За котловиной Гойцзо мы опять вступили в пустыню. Дневной жар стал усиливаться, в особенности в открытой песчаной или солончаково-глинистой равнине, нередко омрачаемой серою пыльной дымкой, сквозь которую дневное светило выглядит в виде бледного диска. В пустыне пришлось с новой силой поналечь на большие безводные переходы…

*

Наконец, 22 мая, в полдень, экспедиция прибыла в мертвый город Хара-хото и расположилась бивуаком не в центре его исторических стен, как прежде, а несколько ближе к северо-западному углу, подле развалин большой фанзы. В наше годичное отсутствие из древнего города в него никто не заглядывал: его развалины были в том же положении, в каком мы их и оставили[20]. Нетронутыми оказались и те предметы, извлеченные нами из-под обломков или мусора, которые мы оставили как ненужные.

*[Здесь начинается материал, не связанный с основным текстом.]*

/-- The stream of records fills a frame's payload of `room` bytes: the flits that end in it, its bytes, what is left of the record in
progress, the rest of the queue. A record goes on in the next frame, but its run header stands in one; while the other source waits
too (`alone` false), a record ends with its frame (assumption 23). -/
def fillFrame (alone : Bool) : Nat → Nat → List (List Byte × Transit) → List Transit →
    List Transit × List Byte × List (List Byte × Transit) × List Transit
  | 0, _, p, q => ([], [], p, q)
  | fuel + 1, room, (b, x) :: p, q =>
    if b.length ≤ room then
      let (l, bs, p1, q1) := fillFrame alone fuel (room - b.length) p q
      (x :: l, b ++ bs, p1, q1)
    else ([], b.take room, (b.drop room, x) :: p, q)
  | _ + 1, _, [], [] => ([], [], [], [])
  | fuel + 1, room, [], a :: r =>
    if room < 10 ∨ (alone = false ∧ bareKind a.flit.kind = false ∧ room < 42) then ([], [], [], a :: r)
    else
      let most := if alone then 256 else (room - 10) / 32
      let n := if bareKind a.flit.kind then 1 else min (runLen a r 1) most
      fillFrame alone fuel room (recordPieces ((a :: r).take n)) ((a :: r).drop n)

/-- The flits of a record stream, and what is left: the run in progress (its header, the flits delivered, the flits to come) and the
bytes of its next flit. Fewer bytes than a run header at the end of a frame are filler. -/
def takeStream : Nat → Option (W64 × Nat × Nat) → List Byte → List Flit × Option (W64 × Nat × Nat) × List Byte
  | 0, run, b => ([], run, b)
  | fuel + 1, some (h, i, left), b =>
    if b.length < 32 then ([], some (h, i, left), b)
    else
      let f : Flit := { hdr := BitVec.ofNat 64 (h.toNat / 1024 * 1024 + (h.toNat + i) % 1024), payload := bytesPay b }
      let (l, z) := takeStream fuel (if left ≤ 1 then none else some (h, i + 1, left - 1)) (b.drop 32)
      (f :: l, z)
  | fuel + 1, none, b =>
    if b.length < 10 then ([], none, [])
    else
      let h : W64 := BitVec.ofNat 64 (fieldAt b 0 8)
      let f : Flit := { hdr := h }
      if f.kind = 15 then ([], none, [])
      else if bareKind f.kind then
        (let (l, z) := takeStream fuel none (b.drop 10)
         (f :: l, z))
      else takeStream fuel (some (h, 0, fieldAt b 8 1 + 1)) (b.drop 10)

/-! ### Frames (R197) -/

/-- One bit of the CRC-24 of RFC 4880. -/
def crcStep (c : Nat) : Nat := if 2 ^ 23 ≤ c then (2 * c) ^^^ 0x1864CFB else 2 * c

/-- CRC-24 over bytes. -/
def crc24 (b : List Byte) : Nat :=
  b.foldl (fun c x => (List.range 8).foldl (fun c _ => crcStep c) (c ^^^ (x.toNat * 65536))) 0xB704CE

/-- A frame from its record bytes and its control fields. -/
def mkFrame (records : List Byte) (fseq ack : Nat) (nak : Bool) (cred bad : Nat) : Frame :=
  let filler := le 8 (15 * 2 ^ 14) ++ [0, 0]
  let body := padTo 250 (records ++ filler) ++ le 3 (fseq % 512 + ack % 512 * 512 + b2n nak * 2 ^ 18 + cred % 32 * 2 ^ 19)
  { bits := BitVec.ofNat 2048 (leNat (body ++ le 3 (crc24 body))), bad := bad }

/-- The 256 bytes of a frame. -/
def Frame.bytes (f : Frame) : List Byte := le 256 f.bits.toNat

/-! ### Sending (R19, R199 to R201) -/

/-- Marks of the flits whose payload is uncorrectable. -/
def badMask (l : List Transit) : Nat := sumNat (l.zipIdx.map fun (x, i) => b2n x.bad * 2 ^ i)

/-- Frames that carry the rest of the record in progress of a lost group (R203). -/
def tailFrames (g : Nat) : Nat → List (List Byte × Transit) → List Frame
  | 0, _ | _, [] => []
  | fuel + 1, p =>
    let (sent, bytes, p1, _) := fillFrame true 64 250 p []
    { mkFrame bytes 0 0 false 0 (badMask sent) with sent := sent, own := some g } :: tailFrames g fuel p1

/-- What the next frame of a group carries: its record bytes, the flits that end in it, the stream it belongs to, and the group after
it. Frames of a lost group come first (R203). Transit and local traffic take turns while both wait (R19); a record in progress goes
on (assumption 23). -/
def LaneGroup.nextLoad (l : LaneGroup) (lastTransit : Bool) : List Byte × List Transit × Option Nat × Bool × LaneGroup :=
  match l.early with
  | f :: r => (f.bytes.take 250, f.sent, f.own, lastTransit, { l with early := r })
  | [] =>
    let transit := if l.tail.isEmpty then (if l.transitQ.isEmpty then false else if l.localQ.isEmpty then true else !lastTransit)
      else l.tailTransit
    let alone := if transit then l.localQ.isEmpty else l.transitQ.isEmpty
    let (sent, bytes, p, rest) := fillFrame alone 64 250 l.tail (if transit then l.transitQ else l.localQ)
    (bytes, sent, none, (if bytes.isEmpty then lastTransit else transit),
      { l with localQ := if transit then l.localQ else rest, transitQ := if transit then rest else l.transitQ, tail := p,
               tailTransit := transit })
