/-- A membership record that is not refused is stored, and applies at the next tide point of the job; a running job that waits
for its first membership stands at tide point 0, since it takes no ingress before (R416, R417). -/
def Dev.writeMembership (d : Dev) (t : TimeBase) (j : Nat) (b : List Byte) (sigOk : Bool) : Option Nat × Dev :=
  if d.membershipRefused j b sigOk then (some 0x06090030, d.logErr t 0x4009 (job := j))
  else
    let x := d.job j
    let d1 := d.setJob j { x with memNext := some (membershipOf b), memBytes := b }
    (none, if x.mem.d = 0 ∧ x.state = 2 then d1.applyMembership t j [] else d1)

/-- A job with a collectives section takes ingress only once a membership has applied (R417). -/
def Job.mayIngress (b : Job) : Bool :=
  match b.plan with
  | some p => (collRec p.image).isNone || decide (b.mem.d ≠ 0)
  | none => false

end Sys2Proof.Machine
end

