-- ==== Sys2Proof/Machine/Dispatch.lean ====
section
/-! DEFINITION. Dispatch: one arm per command, one direct call of its meaning. -/
namespace Sys2Proof.Machine
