-- ==== Sys2Proof/Certificates/Slice0/Obligations.lean ====
section
/-! DEFINITION. The statements for the provers: what each command does, by the rules of the spec, and what holds of the whole
machine. -/
open Sys2Proof Sys2Proof.Machine

/-! ### The queue, reset, and the whole machine -/

/-- One step runs the command at the front of the queue on the state with the queue's rest. -/
def Obligations.StepRunsFrontCommand : Prop :=
  ∀ (c : Instr) (rest : List Instr) (s : State), s.pending = c :: rest → step s = exec c { s with pending := rest }

/-- R459, R461: a step on an empty queue is one cycle of the time-base clock (assumption 1, a choice of the model). Both counts
receive the same addition, 1 + `TIME_RATE_ADJ` × 2⁻⁴⁰ ns, and the fractions stay 48-bit fractions; nothing else changes but the
note that the accounting window has been passed. -/
def Obligations.IdleStepAddsOneClock : Prop :=
  ∀ s : State, s.pending = [] → s.time.Ok →
    ∃ t : State, step s = .next t ∧
      (t.time.fine : Int) = s.time.fine + (2 ^ 48 + s.time.rateAdj * 2 ^ 8) ∧
      (t.time.fineElapsed : Int) = s.time.fineElapsed + (2 ^ 48 + s.time.rateAdj * 2 ^ 8) ∧
      t.time.frac < 2 ^ 48 ∧ t.time.elapsedFrac < 2 ^ 48 ∧
      t.time = { s.time with ns := t.time.ns, frac := t.time.frac, elapsed := t.time.elapsed, elapsedFrac := t.time.elapsedFrac } ∧
      t.dev = { s.dev with sched := { s.dev.sched with passed := t.dev.sched.passed } } ∧ t.pending = []

/-- R459, R487, R500, Table 15-5: right after reset the time base is zero and the device is in INIT with CORE_EN and IO_EN low,
`TIME_MODE` is 1, `TIME_SLEW_MAX` 500,000, `TIME_PPS_COMP` 3 and `TIME_ALIGN_TOL` 100, no job is loaded, no ring is enabled and
the error log is empty. -/
def Obligations.ResetLeavesStatedValues : Prop :=
  State.reset.time.ns = 0 ∧ State.reset.time.frac = 0 ∧ State.reset.time.elapsed = 0 ∧ State.reset.time.rateAdj = 0 ∧
  State.reset.time.mode = 1 ∧ State.reset.time.slewMax = 500000 ∧ State.reset.time.ppsComp = 3 ∧ State.reset.time.alignTol = 100 ∧
  State.reset.dev.pu.state = .init ∧ State.reset.dev.pu.coreEn = false ∧ State.reset.dev.pu.ioEn = false ∧
  (∀ j, (State.reset.dev.job j).state = 0) ∧ (∀ r, (State.reset.dev.rng r).enabled = false) ∧
  State.reset.dev.log.entries = [] ∧ State.reset.pending = []

/-- The invariant of the time base holds at reset. -/
def Obligations.ResetMeetsTimeInvariant : Prop := State.reset.time.Ok

/-- R459, Table 15-5: every step keeps the time base in its form, whatever command is at the front of the queue. -/
def Obligations.StepKeepsTimeInvariant : Prop :=
  ∀ s t : State, s.time.Ok → step s = .next t → t.time.Ok

/-- R460: the time base never decreases, and changes in only two ways: by the addition of R459, which a step on an empty queue is, and by
the forward step of PPS_EDGE. A reset of the device alone returns it to zero. -/
def Obligations.TimeBaseNeverDecreases : Prop :=
  ∀ s t : State, s.time.Ok → step s = .next t →
    (s.time.fine ≤ t.time.fine ∧
      (t.time.fine = s.time.fine ∨
        (s.pending = [] ∧ (t.time.fine : Int) = s.time.fine + (2 ^ 48 + s.time.rateAdj * 2 ^ 8)) ∨
        (∃ rest, s.pending = .ppsEdge :: rest ∧ s.time.ns < t.time.ns ∧ t.time.frac = s.time.frac))) ∨
    (∃ c rest, s.pending = c :: rest ∧ mayReset c = true ∧ t.time = {})

/-- R460, R461: no command but a reset moves the interval counter; PPS_EDGE alone moves the time base, forward by whole nanoseconds. -/
def Obligations.IntervalCounterNeverStepped : Prop :=
  ∀ (c : Instr) (s t : State), exec c s = .next t →
    (t.time.fineElapsed = s.time.fineElapsed ∧ t.time.frac = s.time.frac ∧
      (t.time.ns = s.time.ns ∨ (c = .ppsEdge ∧ s.time.ns < t.time.ns))) ∨ (mayReset c = true ∧ t.time = {})

/-- No command stops the machine, and none but itself leaves the queue: every effect the spec gives is a next state. -/
def Obligations.EveryCommandCompletes : Prop :=
  ∀ (c : Instr) (s : State), ∃ t : State, exec c s = .next t ∧ t.pending = s.pending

Мертвый город опять на время ожил: задвигались люди, застучали инструменты, по воздуху полетела пыль.

Рассчитывая просидеть на работах-раскопках около месяца, я возобновил приятельские отношения с торгоут-бэйлэ, живущим на Эцзин-голе, в двадцати с лишком верстах от Хара-хото, заручился его содействием по найму рабочих землекопов, а также подрядил за известную плату торгоутов ежедневно доставлять нам с Эцзин-гола воду и баранов. Повышенная физическая деятельность, увеличение количества ртов в два-три раза требовали того и другого весьма много. Как прежде, так и теперь, Хара-хото установил связь с долиною Эцзин-гола. Ежедневно, в полдень, к нам приходил караван из ослов, доставлявший нам воду и продовольствие и привозивший нам новости. Порою проведывал нас кто-либо из чиновников торгоут-бэйлэского управления, чтобы, в свою очередь, знать, как поживают на развалинах русские.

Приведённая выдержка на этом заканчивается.